The bearings of the large bore models are lined with
white metal.)
Nip – the external circumference of
a pair of bearing shell is slightly larger than the bore of housing. This
difference is called nip.
Locating tangs - allow correct axial
positioning of bearing shells thereby ensuring alignment of oil transfer
passages and clearance between the ends of the bearing and crankshaft fillets.
The tang is located in a corresponding recess in the housing and must be a
clearance fit, otherwise the bearing surface may distort. It is also advantageous
to relieve the tang below the level of the bearing joint face, thus reducing
localized pressure on the tang during assembly. Tangs are not intended to
resist rotation of the bearing shell; that is achieved by the contact pressure.
If, under seizure conditions, this contact pressure cannot prevent rotation,
the tangs are either sheared or flattened.
Cause of thin
shell bearing shifting
– 1-defective tag or improper fitting precedure, 2-insufficient nip clearance,
3-suddenly applied extreme load(pounding), 4-incorrect size of bearing use,
5-due to overtightening bolts(elongation of bolts), 7- friction force from back
of the shell and keep. The overall thickness/diameter ratio is not critical,but
typically varies from 0.05 at 40 mm diameter to 0.02 at 400 mm
Interference fit
or bearing crush
- On assembly the excess peripheral length creates a circumferential stress
around the bearing, and a radial contact pressure between the bearing
back and the housing bore. This contact pressure
resists relative movement, thus preventing fretting. Unfortunately, there is no
theoretically correct level; housings with high flexibility require more
contact pressure than stiffer ones. On early engines, having thin shell
bearings, a contact pressure as low as 2MPa was usually sufficient to resist
fretting, but as engine ratings increased, and housing stress analysis became
more sophisticated, higher pressures became necessary, often reaching 8-10 MPa
today.
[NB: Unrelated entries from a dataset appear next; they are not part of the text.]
/-! ### `noteRecord` -/

@[simp] theorem noteRecord_pending (s : State) (k c u d : Nat) : (noteRecord s k c u d).pending = s.pending := by simp [noteRecord]
@[simp] theorem noteRecord_free (s : State) (k c u d : Nat) : (noteRecord s k c u d).free = s.free := by simp [noteRecord]
@[simp] theorem noteRecord_mem (s : State) (k c u d : Nat) : (noteRecord s k c u d).mem = s.mem := by simp [noteRecord]
@[simp] theorem noteRecord_marks (s : State) (k c u d : Nat) : (noteRecord s k c u d).marks = s.marks := by simp [noteRecord]
@[simp] theorem noteRecord_boot (s : State) (k c u d : Nat) : (noteRecord s k c u d).boot = s.boot := by simp [noteRecord]
@[simp] theorem noteRecord_flash (s : State) (k c u d : Nat) : (noteRecord s k c u d).flash = s.flash := by simp [noteRecord]
@[simp] theorem noteRecord_job (s : State) (k c u d : Nat) : (noteRecord s k c u d).job = s.job := by simp [noteRecord]
@[simp] theorem noteRecord_cores (s : State) (k c u d : Nat) : (noteRecord s k c u d).cores = s.cores := by simp [noteRecord]
@[simp] theorem noteRecord_vaults (s : State) (k c u d : Nat) : (noteRecord s k c u d).vaults = s.vaults := by simp [noteRecord]
@[simp] theorem noteRecord_rings (s : State) (k c u d : Nat) : (noteRecord s k c u d).rings = s.rings := by simp [noteRecord]
@[simp] theorem noteRecord_pages (s : State) (k c u d : Nat) : (noteRecord s k c u d).pages = s.pages := by simp [noteRecord]
@[simp] theorem noteRecord_guard (s : State) (k c u d : Nat) : (noteRecord s k c u d).guard = s.guard := by simp [noteRecord]
@[simp] theorem noteRecord_pails (s : State) (k c u d : Nat) : (noteRecord s k c u d).pails = s.pails := by simp [noteRecord]
@[simp] theorem noteRecord_wq (s : State) (k c u d : Nat) : (noteRecord s k c u d).wq = s.wq := by simp [noteRecord]
@[simp] theorem noteRecord_links (s : State) (k c u d : Nat) : (noteRecord s k c u d).links = s.links := by simp [noteRecord]
@[simp] theorem noteRecord_stoby (s : State) (k c u d : Nat) : (noteRecord s k c u d).stoby = s.stoby := by simp [noteRecord]
@[simp] theorem noteRecord_time (s : State) (k c u d : Nat) : (noteRecord s k c u d).time = s.time := by simp [noteRecord]
@[simp] theorem noteRecord_power (s : State) (k c u d : Nat) : (noteRecord s k c u d).power = s.power := by simp [noteRecord]
@[simp] theorem noteRecord_doms (s : State) (k c u d : Nat) : (noteRecord s k c u d).doms = s.doms := by simp [noteRecord]
@[simp] theorem noteRecord_thermal (s : State) (k c u d : Nat) : (noteRecord s k c u d).thermal = s.thermal := by simp [noteRecord]
@[simp] theorem noteRecord_wear (s : State) (k c u d : Nat) : (noteRecord s k c u d).wear = s.wear := by simp [noteRecord]
@[simp] theorem noteRecord_pmc (s : State) (k c u d : Nat) : (noteRecord s k c u d).pmc = s.pmc := by simp [noteRecord]

/-! ### `detect` -/

@[simp] theorem detect_pending (s : State) (c : Cause) : (detect s c).pending = s.pending := (rfl)
@[simp] theorem detect_free (s : State) (c : Cause) : (detect s c).free = s.free := (rfl)
@[simp] theorem detect_mem (s : State) (c : Cause) : (detect s c).mem = s.mem := (rfl)
@[simp] theorem detect_marks (s : State) (c : Cause) : (detect s c).marks = s.marks := (rfl)
@[simp] theorem detect_regs (s : State) (c : Cause) : (detect s c).regs = s.regs := (rfl)
@[simp] theorem detect_boot (s : State) (c : Cause) : (detect s c).boot = s.boot := (rfl)
@[simp] theorem detect_flash (s : State) (c : Cause) : (detect s c).flash = s.flash := (rfl)
@[simp] theorem detect_job (s : State) (c : Cause) : (detect s c).job = s.job := (rfl)
@[simp] theorem detect_cores (s : State) (c : Cause) : (detect s c).cores = s.cores := (rfl)
@[simp] theorem detect_vaults (s : State) (c : Cause) : (detect s c).vaults = s.vaults := (rfl)
@[simp] theorem detect_rings (s : State) (c : Cause) : (detect s c).rings = s.rings := (rfl)
@[simp] theorem detect_pages (s : State) (c : Cause) : (detect s c).pages = s.pages := (rfl)
@[simp] theorem detect_guard (s : State) (c : Cause) : (detect s c).guard = s.guard := (rfl)
@[simp] theorem detect_pails (s : State) (c : Cause) : (detect s c).pails = s.pails := (rfl)
@[simp] theorem detect_wq (s : State) (c : Cause) : (detect s c).wq = s.wq := (rfl)
@[simp] theorem detect_links (s : State) (c : Cause) : (detect s c).links = s.links := (rfl)
@[simp] theorem detect_stoby (s : State) (c : Cause) : (detect s c).stoby = s.stoby := (rfl)
@[simp] theorem detect_time (s : State) (c : Cause) : (detect s c).time = s.time := (rfl)
@[simp] theorem detect_host (s : State) (c : Cause) : (detect s c).host = s.host := (rfl)
@[simp] theorem detect_board (s : State) (c : Cause) : (detect s c).board = s.board := (rfl)
@[simp] theorem detect_power (s : State) (c : Cause) : (detect s c).power = s.power := (rfl)
@[simp] theorem detect_doms (s : State) (c : Cause) : (detect s c).doms = s.doms := (rfl)
@[simp] theorem detect_thermal (s : State) (c : Cause) : (detect s c).thermal = s.thermal := (rfl)
@[simp] theorem detect_wear (s : State) (c : Cause) : (detect s c).wear = s.wear := (rfl)
@[simp] theorem detect_pmc (s : State) (c : Cause) : (detect s c).pmc = s.pmc := (rfl)

/-! ### `detectUe` -/

@[simp] theorem detectUe_pending (s : State) (k u a : Nat) : (detectUe s k u a).pending = s.pending := (rfl)
@[simp] theorem detectUe_free (s : State) (k u a : Nat) : (detectUe s k u a).free = s.free := (rfl)
@[simp] theorem detectUe_mem (s : State) (k u a : Nat) : (detectUe s k u a).mem = s.mem := (rfl)
@[simp] theorem detectUe_marks (s : State) (k u a : Nat) : (detectUe s k u a).marks = s.marks := (rfl)
@[simp] theorem detectUe_regs (s : State) (k u a : Nat) : (detectUe s k u a).regs = s.regs := (rfl)
@[simp] theorem detectUe_boot (s : State) (k u a : Nat) : (detectUe s k u a).boot = s.boot := (rfl)
@[simp] theorem detectUe_flash (s : State) (k u a : Nat) : (detectUe s k u a).flash = s.flash := (rfl)
@[simp] theorem detectUe_job (s : State) (k u a : Nat) : (detectUe s k u a).job = s.job := (rfl)
@[simp] theorem detectUe_cores (s : State) (k u a : Nat) : (detectUe s k u a).cores = s.cores := (rfl)
@[simp] theorem detectUe_vaults (s : State) (k u a : Nat) : (detectUe s k u a).vaults = s.vaults := (rfl)
@[simp] theorem detectUe_rings (s : State) (k u a : Nat) : (detectUe s k u a).rings = s.rings := (rfl)
@[simp] theorem detectUe_pages (s : State) (k u a : Nat) : (detectUe s k u a).pages = s.pages := (rfl)
@[simp] theorem detectUe_guard (s : State) (k u a : Nat) : (detectUe s k u a).guard = s.guard := (rfl)
@[simp] theorem detectUe_pails (s : State) (k u a : Nat) : (detectUe s k u a).pails = s.pails := (rfl)
@[simp] theorem detectUe_wq (s : State) (k u a : Nat) : (detectUe s k u a).wq = s.wq := (rfl)
@[simp] theorem detectUe_links (s : State) (k u a : Nat) : (detectUe s k u a).links = s.links := (rfl)
@[simp] theorem detectUe_stoby (s : State) (k u a : Nat) : (detectUe s k u a).stoby = s.stoby := (rfl)
@[simp] theorem detectUe_time (s : State) (k u a : Nat) : (detectUe s k u a).time = s.time := (rfl)
@[simp] theorem detectUe_host (s : State) (k u a : Nat) : (detectUe s k u a).host = s.host := (rfl)
@[simp] theorem detectUe_board (s : State) (k u a : Nat) : (detectUe s k u a).board = s.board := (rfl)
@[simp] theorem detectUe_power (s : State) (k u a : Nat) : (detectUe s k u a).power = s.power := (rfl)
@[simp] theorem detectUe_doms (s : State) (k u a : Nat) : (detectUe s k u a).doms = s.doms := (rfl)
@[simp] theorem detectUe_thermal (s : State) (k u a : Nat) : (detectUe s k u a).thermal = s.thermal := (rfl)
@[simp] theorem detectUe_wear (s : State) (k u a : Nat) : (detectUe s k u a).wear = s.wear := (rfl)
@[simp] theorem detectUe_pmc (s : State) (k u a : Nat) : (detectUe s k u a).pmc = s.pmc := (rfl)

/-! ### `upsetWords` -/

@[simp] theorem upsetWords_pending (s : State) (l : List (Nat × Upset)) : (upsetWords s l).pending = s.pending := (rfl)
@[simp] theorem upsetWords_free (s : State) (l : List (Nat × Upset)) : (upsetWords s l).free = s.free := (rfl)
@[simp] theorem upsetWords_mem (s : State) (l : List (Nat × Upset)) : (upsetWords s l).mem = s.mem := (rfl)
@[simp] theorem upsetWords_regs (s : State) (l : List (Nat × Upset)) : (upsetWords s l).regs = s.regs := (rfl)
@[simp] theorem upsetWords_boot (s : State) (l : List (Nat × Upset)) : (upsetWords s l).boot = s.boot := (rfl)
@[simp] theorem upsetWords_flash (s : State) (l : List (Nat × Upset)) : (upsetWords s l).flash = s.flash := (rfl)
@[simp] theorem upsetWords_fault (s : State) (l : List (Nat × Upset)) : (upsetWords s l).fault = s.fault := (rfl)
@[simp] theorem upsetWords_job (s : State) (l : List (Nat × Upset)) : (upsetWords s l).job = s.job := (rfl)
@[simp] theorem upsetWords_cores (s : State) (l : List (Nat × Upset)) : (upsetWords s l).cores = s.cores := (rfl)
@[simp] theorem upsetWords_vaults (s : State) (l : List (Nat × Upset)) : (upsetWords s l).vaults = s.vaults := (rfl)
@[simp] theorem upsetWords_rings (s : State) (l : List (Nat × Upset)) : (upsetWords s l).rings = s.rings := (rfl)
@[simp] theorem upsetWords_pages (s : State) (l : List (Nat × Upset)) : (upsetWords s l).pages = s.pages := (rfl)
@[simp] theorem upsetWords_guard (s : State) (l : List (Nat × Upset)) : (upsetWords s l).guard = s.guard := (rfl)
@[simp] theorem upsetWords_pails (s : State) (l : List (Nat × Upset)) : (upsetWords s l).pails = s.pails := (rfl)
@[simp] theorem upsetWords_wq (s : State) (l : List (Nat × Upset)) : (upsetWords s l).wq = s.wq := (rfl)
@[simp] theorem upsetWords_links (s : State) (l : List (Nat × Upset)) : (upsetWords s l).links = s.links := (rfl)
@[simp] theorem upsetWords_stoby (s : State) (l : List (Nat × Upset)) : (upsetWords s l).stoby = s.stoby := (rfl)
@[simp] theorem upsetWords_time (s : State) (l : List (Nat × Upset)) : (upsetWords s l).time = s.time := (rfl)
@[simp] theorem upsetWords_host (s : State) (l : List (Nat × Upset)) : (upsetWords s l).host = s.host := (rfl)
@[simp] theorem upsetWords_board (s : State) (l : List (Nat × Upset)) : (upsetWords s l).board = s.board := (rfl)
@[simp] theorem upsetWords_power (s : State) (l : List (Nat × Upset)) : (upsetWords s l).power = s.power := (rfl)
@[simp] theorem upsetWords_doms (s : State) (l : List (Nat × Upset)) : (upsetWords s l).doms = s.doms := (rfl)
@[simp] theorem upsetWords_thermal (s : State) (l : List (Nat × Upset)) : (upsetWords s l).thermal = s.thermal := (rfl)
@[simp] theorem upsetWords_wear (s : State) (l : List (Nat × Upset)) : (upsetWords s l).wear = s.wear := (rfl)
@[simp] theorem upsetWords_pmc (s : State) (l : List (Nat × Upset)) : (upsetWords s l).pmc = s.pmc := (rfl)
In these very high interference fit assemblies, particular care has to
be taken to ensure that the joint face clamping bolts have sufficient capacity
to assemble the bearing, and to resist dynamic separating forces generated by
engine operation.( need to follow the instruction to tighting correct hydraulic
pressue at con rod bolts)
Thick shell main bearings (Optimum Lemon Shape (OLS) bearing
with flexible edges)
The design of the thick shell bearings has been
updated in order to ensure reliable performance. The major updates are
summarised in the following. Optimum Lemon Shape (OLS) shells,have been
introduced to increase the minimum oil film thickness. optimum lemon shape
(OLS)-type main bearing as an evolution of the Mark 5 bearing type, featuring
reduced top and side clearances.
credit to MAN B&W service letter
Flex –Edge thick-shell main bearing design.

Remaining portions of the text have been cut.